------ Dataset entries

-- ==== Sys2Proof/Tests/Slice0.lean ====
section
/-! SUPPORT. Tests of the model on values of the spec, and a witness for the hypotheses of every obligation
that has some. -/

namespace Sys2Proof.Tests

open Sys2Proof.Machine

/-! ### Helpers -/

/-- The next state an outcome answers. -/
def nextOf (r : Result) : Option State :=
  match r with
  | .next s => some s
  | .fault _ => none
  | .refused _ => none

/-- A bit string written as in the spec, first-sent first. -/
def bitsOf (ds : List Nat) : Bits := ds.map fun d => decide (d = 1)

/-- Reset, with the sequencer's registers given. -/
def withTx (bitdur len : BitVec 16) : State :=
  { State.reset with tx := { Tx.reset with bitdur := bitdur, len := len } }

/-- A send of the empty message at 50 ms in its first cycle (95 S-4). -/
def sending : State :=
  { State.reset with
    irqStatus := 0x01#6
    tx := { Tx.reset with
      bitdur := 50#16, busy := true, level := true, acquire := true, timer := 49#32
      total := 16#16, sent := 1#16, pct := 6#7, estMs := 800#32, draw := 1 } }

/-- Reset, with a receive session in this state. -/
def withSession (r : RxSession) : State :=
  { State.reset with rx := { Rx.reset with session := r, hold := decide (r ≠ .idle) } }

/-- An active session with a candidate. -/
def withCand (val : Bool) (run : BitVec 8) : State :=
  { State.reset with
    rx := { Rx.reset with session := .active, hold := true, candValid := true, candVal := val, candRun := run } }

/-- Reset, with this buffer. -/
def withBuf (b : Bits) : State :=
  { State.reset with asm := { Asm.reset with buf := b } }

/-- A frame all of whose pixels are `v`. -/
def uniform (w h : BitVec 16) (v : Byte) : Frame := ⟨w, h, v, []⟩

/-- The frame of "A" (95 2.1). -/
def frameA : Bits :=
  bitsOf [1,1,1,1,0,0,0,0, 1,0,0,1,1,0,1,0, 1,0,1,0,1,0,0,1, 0,0,0,0,1,1,1,1]

/-! ### Well-formedness: an ill-formed term for each check -/

theorem test_wellFormed_rsv_zero : Instr.wellFormed (.illegalRsv 0#24 7#8) = false := by decide

theorem test_wellFormed_pixel_outside_column :
    Instr.wellFormed (.evtFrame ⟨2#16, 2#16, 0#8, [((2, 1), 9#8)]⟩) = false := by decide

theorem test_wellFormed_pixel_outside_row :
    Instr.wellFormed (.evtFrame ⟨2#16, 2#16, 0#8, [((1, 2), 9#8)]⟩) = false := by decide

theorem test_wellFormed_pixel_inside :
    Instr.wellFormed (.evtFrame ⟨2#16, 2#16, 0#8, [((1, 1), 9#8)]⟩) = true := by decide

/-! ### Decoding: words written out from 30 R86 to R90, R80, R83, R84 -/

theorem test_decode_nop : decode (.cmd 0b00000000000000000000000000000000#32) = .ok .nop := by decide
theorem test_decode_txSend : decode (.cmd 0b00000000000000000000000000000001#32) = .ok .txSend := by decide
theorem test_decode_txStop : decode (.cmd 0b00000000000000000000000000000010#32) = .ok .txStop := by decide
theorem test_decode_rxStart : decode (.cmd 0b00000000000000000000000000000011#32) = .ok .rxStart := by decide
theorem test_decode_rxStop : decode (.cmd 0b00000000000000000000000000000100#32) = .ok .rxStop := by decide
theorem test_decode_rxMsgAck :
    decode (.cmd 0b00000000000000000000000000000101#32) = .ok .rxMsgAck := by decide
theorem test_decode_reserved0607 :
    decode (.cmd 0b00000000000000000000000000000111#32) = .ok (.reserved0607 1#1) := by decide
theorem test_decode_reserved080F :
    decode (.cmd 0b00000000000000000000000000001101#32) = .ok (.reserved080F 5#3) := by decide
theorem test_decode_reserved101F :
    decode (.cmd 0b00000000000000000000000000011010#32) = .ok (.reserved101F 10#4) := by decide
theorem test_decode_reserved203F :
    decode (.cmd 0b00000000000000000000000000110001#32) = .ok (.reserved203F 17#5) := by decide
theorem test_decode_reserved407F :
    decode (.cmd 0b00000000000000000000000001111111#32) = .ok (.reserved407F 63#6) := by decide
theorem test_decode_reserved80FF :
    decode (.cmd 0b00000000000000000000000011111111#32) = .ok (.reserved80FF 127#7) := by decide
theorem test_decode_illegalRsv :
    decode (.cmd 0b00000000000000000000000100000001#32) = .ok (.illegalRsv 1#24 1#8) := by decide
theorem test_decode_evtNone : decode (.evt 0b000#3 Frame.empty) = .ok .evtNone := by decide
theorem test_decode_evtOpenOk : decode (.evt 0b001#3 Frame.empty) = .ok .evtOpenOk := by decide
theorem test_decode_evtOpenFail : decode (.evt 0b010#3 Frame.empty) = .ok .evtOpenFail := by decide
theorem test_decode_evtFrame :
    decode (.evt 0b011#3 (uniform 8#16 8#16 129#8)) = .ok (.evtFrame (uniform 8#16 8#16 129#8)) := by decide
theorem test_decode_evtFrameFail : decode (.evt 0b100#3 Frame.empty) = .ok .evtFrameFail := by decide
theorem test_decode_evtFatal : decode (.evt 0b101#3 Frame.empty) = .ok .evtFatal := by decide
theorem test_decode_evtReserved : decode (.evt 0b111#3 Frame.empty) = .ok (.evtReserved 1#1) := by decide
theorem test_decode_startMarker :
    decode (.wire (bitsOf [1,1,1,1,0,0,0,0])) = .ok .startMarker := by decide
theorem test_decode_endMarker : decode (.wire (bitsOf [0,0,0,0,1,1,1,1])) = .ok .endMarker := by decide
theorem test_decode_pairRaw0 : decode (.wire (bitsOf [1,0])) = .ok .pairRaw0 := by decide
theorem test_decode_pairRaw1 : decode (.wire (bitsOf [0,1])) = .ok .pairRaw1 := by decide
theorem test_decode_pairInvalid00 : decode (.wire (bitsOf [0,0])) = .ok .pairInvalid00 := by decide
theorem test_decode_pairInvalid11 : decode (.wire (bitsOf [1,1])) = .ok .pairInvalid11 := by decide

------------

→ Directions for this task
The records above are to be given again in full, word for word.

→ Result of this exercise
-- ==== Sys2Proof/Tests/Slice0.lean ====
section
/-! SUPPORT. Tests of the model on values of the spec, and a witness for the hypotheses of every obligation
that has some. -/

namespace Sys2Proof.Tests

open Sys2Proof.Machine

/-! ### Helpers -/

/-- The next state an outcome answers. -/
def nextOf (r : Result) : Option State :=
  match r with
  | .next s => some s
  | .fault _ => none
  | .refused _ => none

/-- A bit string written as in the spec, first-sent first. -/
def bitsOf (ds : List Nat) : Bits := ds.map fun d => decide (d = 1)

/-- Reset, with the sequencer's registers given. -/
def withTx (bitdur len : BitVec 16) : State :=
  { State.reset with tx := { Tx.reset with bitdur := bitdur, len := len } }

/-- A send of the empty message at 50 ms in its first cycle (95 S-4). -/
def sending : State :=
  { State.reset with
    irqStatus := 0x01#6
    tx := { Tx.reset with
      bitdur := 50#16, busy := true, level := true, acquire := true, timer := 49#32
      total := 16#16, sent := 1#16, pct := 6#7, estMs := 800#32, draw := 1 } }

/-- Reset, with a receive session in this state. -/
def withSession (r : RxSession) : State :=
  { State.reset with rx := { Rx.reset with session := r, hold := decide (r ≠ .idle) } }

/-- An active session with a candidate. -/
def withCand (val : Bool) (run : BitVec 8) : State :=
  { State.reset with
    rx := { Rx.reset with session := .active, hold := true, candValid := true, candVal := val, candRun := run } }

/-- Reset, with this buffer. -/
def withBuf (b : Bits) : State :=
  { State.reset with asm := { Asm.reset with buf := b } }

/-- A frame all of whose pixels are `v`. -/
def uniform (w h : BitVec 16) (v : Byte) : Frame := ⟨w, h, v, []⟩

/-- The frame of "A" (95 2.1). -/
def frameA : Bits :=
  bitsOf [1,1,1,1,0,0,0,0, 1,0,0,1,1,0,1,0, 1,0,1,0,1,0,0,1, 0,0,0,0,1,1,1,1]

/-! ### Well-formedness: an ill-formed term for each check -/

theorem test_wellFormed_rsv_zero : Instr.wellFormed (.illegalRsv 0#24 7#8) = false := by decide

theorem test_wellFormed_pixel_outside_column :
    Instr.wellFormed (.evtFrame ⟨2#16, 2#16, 0#8, [((2, 1), 9#8)]⟩) = false := by decide

theorem test_wellFormed_pixel_outside_row :
    Instr.wellFormed (.evtFrame ⟨2#16, 2#16, 0#8, [((1, 2), 9#8)]⟩) = false := by decide

theorem test_wellFormed_pixel_inside :
    Instr.wellFormed (.evtFrame ⟨2#16, 2#16, 0#8, [((1, 1), 9#8)]⟩) = true := by decide

/-! ### Decoding: words written out from 30 R86 to R90, R80, R83, R84 -/

theorem test_decode_nop : decode (.cmd 0b00000000000000000000000000000000#32) = .ok .nop := by decide
theorem test_decode_txSend : decode (.cmd 0b00000000000000000000000000000001#32) = .ok .txSend := by decide
theorem test_decode_txStop : decode (.cmd 0b00000000000000000000000000000010#32) = .ok .txStop := by decide
theorem test_decode_rxStart : decode (.cmd 0b00000000000000000000000000000011#32) = .ok .rxStart := by decide
theorem test_decode_rxStop : decode (.cmd 0b00000000000000000000000000000100#32) = .ok .rxStop := by decide
theorem test_decode_rxMsgAck :
    decode (.cmd 0b00000000000000000000000000000101#32) = .ok .rxMsgAck := by decide
theorem test_decode_reserved0607 :
    decode (.cmd 0b00000000000000000000000000000111#32) = .ok (.reserved0607 1#1) := by decide
theorem test_decode_reserved080F :
    decode (.cmd 0b00000000000000000000000000001101#32) = .ok (.reserved080F 5#3) := by decide
theorem test_decode_reserved101F :
    decode (.cmd 0b00000000000000000000000000011010#32) = .ok (.reserved101F 10#4) := by decide
theorem test_decode_reserved203F :
    decode (.cmd 0b00000000000000000000000000110001#32) = .ok (.reserved203F 17#5) := by decide
theorem test_decode_reserved407F :
    decode (.cmd 0b00000000000000000000000001111111#32) = .ok (.reserved407F 63#6) := by decide
theorem test_decode_reserved80FF :
    decode (.cmd 0b00000000000000000000000011111111#32) = .ok (.reserved80FF 127#7) := by decide
theorem test_decode_illegalRsv :
    decode (.cmd 0b00000000000000000000000100000001#32) = .ok (.illegalRsv 1#24 1#8) := by decide
theorem test_decode_evtNone : decode (.evt 0b000#3 Frame.empty) = .ok .evtNone := by decide
theorem test_decode_evtOpenOk : decode (.evt 0b001#3 Frame.empty) = .ok .evtOpenOk := by decide
theorem test_decode_evtOpenFail : decode (.evt 0b010#3 Frame.empty) = .ok .evtOpenFail := by decide
theorem test_decode_evtFrame :
    decode (.evt 0b011#3 (uniform 8#16 8#16 129#8)) = .ok (.evtFrame (uniform 8#16 8#16 129#8)) := by decide
theorem test_decode_evtFrameFail : decode (.evt 0b100#3 Frame.empty) = .ok .evtFrameFail := by decide
theorem test_decode_evtFatal : decode (.evt 0b101#3 Frame.empty) = .ok .evtFatal := by decide
theorem test_decode_evtReserved : decode (.evt 0b111#3 Frame.empty) = .ok (.evtReserved 1#1) := by decide
theorem test_decode_startMarker :
    decode (.wire (bitsOf [1,1,1,1,0,0,0,0])) = .ok .startMarker := by decide
theorem test_decode_endMarker : decode (.wire (bitsOf [0,0,0,0,1,1,1,1])) = .ok .endMarker := by decide
theorem test_decode_pairRaw0 : decode (.wire (bitsOf [1,0])) = .ok .pairRaw0 := by decide
theorem test_decode_pairRaw1 : decode (.wire (bitsOf [0,1])) = .ok .pairRaw1 := by decide
theorem test_decode_pairInvalid00 : decode (.wire (bitsOf [0,0])) = .ok .pairInvalid00 := by decide
theorem test_decode_pairInvalid11 : decode (.wire (bitsOf [1,1])) = .ok .pairInvalid11 := by decide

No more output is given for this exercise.